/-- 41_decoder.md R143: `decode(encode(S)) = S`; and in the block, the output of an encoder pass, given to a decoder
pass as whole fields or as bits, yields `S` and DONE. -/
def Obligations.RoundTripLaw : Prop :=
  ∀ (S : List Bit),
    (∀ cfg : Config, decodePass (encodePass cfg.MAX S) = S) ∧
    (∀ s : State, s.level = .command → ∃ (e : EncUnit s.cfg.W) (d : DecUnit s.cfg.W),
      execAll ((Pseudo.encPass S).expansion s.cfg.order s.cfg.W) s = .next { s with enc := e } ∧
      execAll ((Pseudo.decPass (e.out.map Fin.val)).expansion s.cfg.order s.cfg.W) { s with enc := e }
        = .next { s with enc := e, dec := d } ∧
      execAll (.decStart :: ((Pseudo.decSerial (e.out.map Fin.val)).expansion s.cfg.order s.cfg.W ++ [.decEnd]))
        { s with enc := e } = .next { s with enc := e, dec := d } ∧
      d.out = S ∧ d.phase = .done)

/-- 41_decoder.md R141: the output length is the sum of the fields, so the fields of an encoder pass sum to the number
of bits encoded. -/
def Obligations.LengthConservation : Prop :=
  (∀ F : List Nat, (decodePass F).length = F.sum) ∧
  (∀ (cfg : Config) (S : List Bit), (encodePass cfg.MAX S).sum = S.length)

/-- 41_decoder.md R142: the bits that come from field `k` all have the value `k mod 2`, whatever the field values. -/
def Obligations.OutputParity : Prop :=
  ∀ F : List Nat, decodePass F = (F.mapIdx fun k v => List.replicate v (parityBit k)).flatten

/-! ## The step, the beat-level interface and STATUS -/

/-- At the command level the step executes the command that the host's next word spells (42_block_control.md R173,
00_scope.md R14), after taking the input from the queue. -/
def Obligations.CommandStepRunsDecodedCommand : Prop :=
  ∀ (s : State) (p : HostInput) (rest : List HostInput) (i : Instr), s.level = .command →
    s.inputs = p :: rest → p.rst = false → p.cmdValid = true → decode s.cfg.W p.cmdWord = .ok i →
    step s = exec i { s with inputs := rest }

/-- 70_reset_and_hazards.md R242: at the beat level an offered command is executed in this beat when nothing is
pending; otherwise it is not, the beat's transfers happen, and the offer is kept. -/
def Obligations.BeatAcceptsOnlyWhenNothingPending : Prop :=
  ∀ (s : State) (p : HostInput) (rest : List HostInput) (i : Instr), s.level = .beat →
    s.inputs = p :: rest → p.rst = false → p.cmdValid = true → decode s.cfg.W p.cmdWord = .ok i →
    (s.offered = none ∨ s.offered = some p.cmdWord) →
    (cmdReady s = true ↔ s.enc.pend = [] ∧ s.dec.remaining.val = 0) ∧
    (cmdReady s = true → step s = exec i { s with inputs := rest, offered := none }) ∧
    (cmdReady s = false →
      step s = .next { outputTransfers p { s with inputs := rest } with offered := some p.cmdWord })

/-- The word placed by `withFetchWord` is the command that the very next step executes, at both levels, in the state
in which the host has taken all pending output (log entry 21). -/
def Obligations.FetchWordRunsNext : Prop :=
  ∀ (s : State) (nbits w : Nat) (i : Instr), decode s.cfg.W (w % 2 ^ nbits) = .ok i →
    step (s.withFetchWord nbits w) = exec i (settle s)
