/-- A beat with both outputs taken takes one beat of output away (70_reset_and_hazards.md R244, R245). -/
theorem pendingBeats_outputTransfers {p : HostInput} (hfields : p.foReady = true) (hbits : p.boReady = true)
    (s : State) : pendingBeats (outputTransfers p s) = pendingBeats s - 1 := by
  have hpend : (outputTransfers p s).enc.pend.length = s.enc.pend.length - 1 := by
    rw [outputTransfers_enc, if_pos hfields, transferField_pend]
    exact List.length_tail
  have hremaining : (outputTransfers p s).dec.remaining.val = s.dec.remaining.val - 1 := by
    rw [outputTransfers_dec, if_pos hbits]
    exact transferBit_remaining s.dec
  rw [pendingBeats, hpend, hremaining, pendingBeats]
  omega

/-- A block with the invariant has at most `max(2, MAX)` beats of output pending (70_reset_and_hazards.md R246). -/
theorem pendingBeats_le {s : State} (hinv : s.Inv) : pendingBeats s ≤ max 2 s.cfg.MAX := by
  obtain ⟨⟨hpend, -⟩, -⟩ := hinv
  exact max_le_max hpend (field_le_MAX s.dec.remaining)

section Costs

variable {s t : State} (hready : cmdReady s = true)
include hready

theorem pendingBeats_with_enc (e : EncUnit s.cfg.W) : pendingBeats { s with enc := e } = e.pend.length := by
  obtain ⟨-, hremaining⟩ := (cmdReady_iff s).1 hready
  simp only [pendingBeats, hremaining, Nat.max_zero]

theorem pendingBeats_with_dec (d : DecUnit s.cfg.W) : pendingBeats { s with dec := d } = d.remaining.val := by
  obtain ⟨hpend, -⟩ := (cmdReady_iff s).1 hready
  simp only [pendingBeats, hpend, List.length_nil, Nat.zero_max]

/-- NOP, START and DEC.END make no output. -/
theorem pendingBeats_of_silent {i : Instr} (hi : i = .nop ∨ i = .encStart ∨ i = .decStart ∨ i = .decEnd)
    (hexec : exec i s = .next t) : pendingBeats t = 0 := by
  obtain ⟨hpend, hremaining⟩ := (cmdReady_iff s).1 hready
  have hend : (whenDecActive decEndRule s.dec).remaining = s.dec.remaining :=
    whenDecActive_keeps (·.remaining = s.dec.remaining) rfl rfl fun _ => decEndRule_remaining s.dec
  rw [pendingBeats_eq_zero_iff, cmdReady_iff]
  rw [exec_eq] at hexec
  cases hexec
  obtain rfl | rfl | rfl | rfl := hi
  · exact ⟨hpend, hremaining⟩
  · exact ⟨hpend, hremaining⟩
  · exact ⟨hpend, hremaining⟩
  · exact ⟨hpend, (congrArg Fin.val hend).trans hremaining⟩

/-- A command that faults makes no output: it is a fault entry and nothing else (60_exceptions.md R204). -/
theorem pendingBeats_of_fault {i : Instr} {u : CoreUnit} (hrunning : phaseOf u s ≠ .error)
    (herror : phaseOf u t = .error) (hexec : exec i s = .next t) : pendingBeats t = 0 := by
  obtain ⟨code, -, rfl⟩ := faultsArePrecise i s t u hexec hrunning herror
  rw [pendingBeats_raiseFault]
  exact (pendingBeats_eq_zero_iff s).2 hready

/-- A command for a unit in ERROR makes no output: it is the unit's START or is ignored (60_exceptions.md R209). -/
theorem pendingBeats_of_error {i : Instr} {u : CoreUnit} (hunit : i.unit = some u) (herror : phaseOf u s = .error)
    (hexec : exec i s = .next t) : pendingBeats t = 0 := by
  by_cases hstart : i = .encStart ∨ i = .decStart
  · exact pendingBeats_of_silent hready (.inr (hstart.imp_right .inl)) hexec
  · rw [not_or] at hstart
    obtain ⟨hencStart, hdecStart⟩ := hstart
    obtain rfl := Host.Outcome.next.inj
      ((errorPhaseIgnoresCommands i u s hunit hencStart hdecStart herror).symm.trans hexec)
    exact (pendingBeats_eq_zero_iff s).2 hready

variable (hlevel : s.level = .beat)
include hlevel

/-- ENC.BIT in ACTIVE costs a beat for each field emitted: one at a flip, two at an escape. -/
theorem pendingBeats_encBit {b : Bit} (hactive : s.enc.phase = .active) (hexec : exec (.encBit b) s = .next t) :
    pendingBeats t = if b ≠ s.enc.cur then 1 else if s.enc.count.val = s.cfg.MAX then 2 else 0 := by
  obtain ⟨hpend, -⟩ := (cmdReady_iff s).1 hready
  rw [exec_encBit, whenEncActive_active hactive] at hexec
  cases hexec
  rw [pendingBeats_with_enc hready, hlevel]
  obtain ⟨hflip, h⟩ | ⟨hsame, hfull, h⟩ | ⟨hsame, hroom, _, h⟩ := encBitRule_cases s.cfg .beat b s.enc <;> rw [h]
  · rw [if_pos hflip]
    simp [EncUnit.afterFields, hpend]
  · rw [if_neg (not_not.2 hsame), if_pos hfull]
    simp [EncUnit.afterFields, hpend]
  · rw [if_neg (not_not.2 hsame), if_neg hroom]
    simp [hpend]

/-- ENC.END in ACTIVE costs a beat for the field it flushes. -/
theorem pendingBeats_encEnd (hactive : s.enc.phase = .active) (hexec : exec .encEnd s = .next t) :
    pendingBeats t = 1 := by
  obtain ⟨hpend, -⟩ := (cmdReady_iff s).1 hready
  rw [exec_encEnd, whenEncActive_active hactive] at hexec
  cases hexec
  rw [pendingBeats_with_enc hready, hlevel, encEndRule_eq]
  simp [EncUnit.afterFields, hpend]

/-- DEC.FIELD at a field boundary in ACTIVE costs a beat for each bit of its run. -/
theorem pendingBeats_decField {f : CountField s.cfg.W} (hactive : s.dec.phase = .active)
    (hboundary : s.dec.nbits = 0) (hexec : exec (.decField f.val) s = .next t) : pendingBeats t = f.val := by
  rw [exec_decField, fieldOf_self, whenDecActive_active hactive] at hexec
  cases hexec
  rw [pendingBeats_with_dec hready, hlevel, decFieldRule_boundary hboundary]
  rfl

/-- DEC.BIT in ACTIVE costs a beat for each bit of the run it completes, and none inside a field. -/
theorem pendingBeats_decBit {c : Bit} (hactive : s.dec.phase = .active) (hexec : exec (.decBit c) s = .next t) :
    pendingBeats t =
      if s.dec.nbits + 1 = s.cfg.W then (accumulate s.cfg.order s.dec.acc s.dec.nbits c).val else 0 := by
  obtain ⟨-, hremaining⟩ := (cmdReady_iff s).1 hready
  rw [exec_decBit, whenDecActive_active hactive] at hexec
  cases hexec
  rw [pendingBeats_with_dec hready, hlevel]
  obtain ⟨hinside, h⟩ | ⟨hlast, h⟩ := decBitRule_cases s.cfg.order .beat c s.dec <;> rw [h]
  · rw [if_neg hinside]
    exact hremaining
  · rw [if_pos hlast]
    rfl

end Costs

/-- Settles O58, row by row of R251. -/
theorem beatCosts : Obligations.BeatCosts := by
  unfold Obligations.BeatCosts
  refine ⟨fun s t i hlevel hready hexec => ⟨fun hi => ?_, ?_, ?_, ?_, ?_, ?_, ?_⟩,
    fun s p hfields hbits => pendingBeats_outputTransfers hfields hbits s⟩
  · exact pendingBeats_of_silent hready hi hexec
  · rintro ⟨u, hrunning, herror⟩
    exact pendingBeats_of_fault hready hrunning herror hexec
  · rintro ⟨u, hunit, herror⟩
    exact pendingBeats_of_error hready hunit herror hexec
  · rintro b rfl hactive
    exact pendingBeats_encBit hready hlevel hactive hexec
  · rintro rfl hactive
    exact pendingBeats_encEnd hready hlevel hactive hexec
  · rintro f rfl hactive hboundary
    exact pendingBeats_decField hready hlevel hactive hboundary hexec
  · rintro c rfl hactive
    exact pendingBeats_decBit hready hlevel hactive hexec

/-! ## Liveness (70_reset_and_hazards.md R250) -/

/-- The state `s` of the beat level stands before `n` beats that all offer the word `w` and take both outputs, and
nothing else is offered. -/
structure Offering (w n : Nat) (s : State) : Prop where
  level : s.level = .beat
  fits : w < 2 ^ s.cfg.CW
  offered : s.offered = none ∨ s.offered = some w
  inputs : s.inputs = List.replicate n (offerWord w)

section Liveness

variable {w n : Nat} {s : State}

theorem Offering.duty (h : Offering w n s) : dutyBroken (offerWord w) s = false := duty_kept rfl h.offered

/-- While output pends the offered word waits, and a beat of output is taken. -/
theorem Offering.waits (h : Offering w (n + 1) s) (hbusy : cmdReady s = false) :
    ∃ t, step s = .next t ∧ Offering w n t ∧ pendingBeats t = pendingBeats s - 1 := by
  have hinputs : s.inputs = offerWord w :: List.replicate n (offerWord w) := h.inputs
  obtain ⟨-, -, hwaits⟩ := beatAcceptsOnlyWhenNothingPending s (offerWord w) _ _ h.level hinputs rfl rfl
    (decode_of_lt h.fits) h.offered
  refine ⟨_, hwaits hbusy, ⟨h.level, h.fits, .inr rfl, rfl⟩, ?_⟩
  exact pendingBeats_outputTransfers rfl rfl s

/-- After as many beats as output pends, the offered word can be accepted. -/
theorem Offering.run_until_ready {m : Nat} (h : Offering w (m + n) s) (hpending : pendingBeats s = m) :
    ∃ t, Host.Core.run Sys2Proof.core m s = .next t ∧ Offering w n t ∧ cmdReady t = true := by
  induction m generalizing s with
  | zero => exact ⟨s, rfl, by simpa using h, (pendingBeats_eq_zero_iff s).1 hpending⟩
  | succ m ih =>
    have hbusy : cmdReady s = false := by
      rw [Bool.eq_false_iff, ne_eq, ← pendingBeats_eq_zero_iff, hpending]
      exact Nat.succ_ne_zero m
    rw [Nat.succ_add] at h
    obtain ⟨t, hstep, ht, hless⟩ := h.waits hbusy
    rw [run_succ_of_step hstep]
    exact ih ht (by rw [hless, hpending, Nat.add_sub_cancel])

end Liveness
-=-=-=-=-
* **Directions for this task**
Reproducing the whole listing above is not the task. Copy exactly only the lines from the one with "exact pendingBeats_of_error hready" to the one with "exact pendingBeats_encEnd hready", both kept.

* **Answer to this exercise**
    exact pendingBeats_of_error hready hunit herror hexec
  · rintro b rfl hactive
    exact pendingBeats_encBit hready hlevel hactive hexec
  · rintro rfl hactive
    exact pendingBeats_encEnd hready hlevel hactive hexec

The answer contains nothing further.